Но если так мыслили социальные верхи, то что же говорить о народе? Трескучие фразы екатерининских манифестов порождали в нем, скорее, недоумение, а игра на религиозных и патриотических чувствах не приносила желаемого эффекта. Ведь оценки типа «он так ненавидим русскими» (граф Финкенштейн), «то и дело оскорбляет самолюбие народа» (Ж. Л. Фавье), «ненависть и презрение к россиянам» (А. Т. Болотов) — эти и подобные им категорические суждения при более внимательном отношении касались «знатных вельмож» (А. Т. Болотов), а вовсе не всего народа в целом [53, с. 164–165].

Уже из приводившихся выше примеров видно, что Петр Федорович с молодых лет общение с «подлыми», простыми людьми явно предпочитал светскому обществу. Поэтому усилия официальной пропаганды, не вызывая ненависти к свергнутому царю, приводили к обратным результатам. Недоверие к правящей верхушке было столь значительным, что «все показанные пороки» на Петра III обретали в массовом сознании иной смысл: Екатерина, захватив власть без всякого права, извела мужа, а «притворяясь набожной, она смеется над религией». Возникали домыслы, что император «куда-то запрятан» [143, с. 30].

«Не. только в простом народе, — отмечал А. С. Пушкин, — но и в высшем сословии существовало мнение, что будто государь жив и находится в заключении. Сам великий князь Павел Петрович долго верил или желал верить сему слуху. По восшествии на престол первый вопрос государя графу Гудовичу был: жив ли мой отец?» [157, т. 9, ч. 1, с. 371]. Так думали и многие за рубежом, в частности упомянутый выше чех Пароубек. От таких представлений до версии о «чудесном спасении» оставался один шаг. И он был народным сознанием сделан: почивший император «ожил», обретя иную судьбу, иную жизнь.
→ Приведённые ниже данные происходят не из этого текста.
-- ==== Sys2Proof/Machine/Port.lean ====
section
/-!
DEFINITION. Machine/Port.lean: the command port. A transaction is decoded and run (00_scope.md R9), an
illegal word has the effect of 43_control.md R204, the reset input that of 70_reset_and_hazards.md R250.
-/
namespace Sys2Proof.Machine

/-- A command word run on a state whose `din` holds its lanes. -/
def runWord (cmd : Word) (s : State) : Host.Outcome State Fault Refusal :=
  match decode cmd with
  | .ok i => exec i s
  | .error _ => .next (illegal s)

/-- R9: the step (S, CMD, DIN) to (S', response). -/
def transact (cmd : Word) (din : Vector Byte 64) (s : State) : Host.Outcome State Fault Refusal :=
  runWord cmd { s with din := din }

/-- R250, R251: the reset input between commands. It gives the state INIT leaves, and no response
(R255). -/
def resetInput (s : State) : State := respond [] (initEngine s)

/-- R255: the block takes the host's next event; with none pending it waits (log entry 1). -/
def takeEvent (s : State) : Host.Outcome State Fault Refusal :=
  match s.host with
  | [] => .next s
  | .reset :: rest => .next (resetInput { s with host := rest })
  | .command cmd din :: rest => transact cmd din { s with host := rest }

/-- The state with a command word as the host's next event, its lanes those already in `din`, before
the events already pending. -/
def presentWord (cmd : Word) (s : State) : State :=
  { s with host := .command cmd s.din :: s.host }

end Sys2Proof.Machine
end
Удивительно ко времени воедино слились здесь воля случая (личность свергнутого с престола Петра III) и давние народные ожидания прихода справедливого государя (мечта-легенда о «возвращающемся избавителе»). Анализируя русскую ее модификацию в XVII–XIX веках, К. В. Чистов выделял несколько обязательных для этой легенды тематических блоков: намерение «избавителя» освободить крестьян или существенно облегчить их положение; сопротивление дворян («бояр») и насильственное отстранение «избавителя» от власти; его «чудесное спасение» с подменой или бегством и последующие странствия (или заточение); встреча народа с «избавителем» или получение от него вестей; козни правящего царя и появление «избавителя»; его «узнавание», воцарение и осуществление социальных преобразований с пожалованием ближайших соратников и наказанием изменников («бояр», придворных и др.). По основным своим параметрам легенда о Петре III вписывалась в приведенную схему, сочетая исторические реалии (отдельные аспекты жизни и деятельности императора) с их фольклорным переосмыслением в контексте традиционных народных представлений о справедливости и «свободной вольности».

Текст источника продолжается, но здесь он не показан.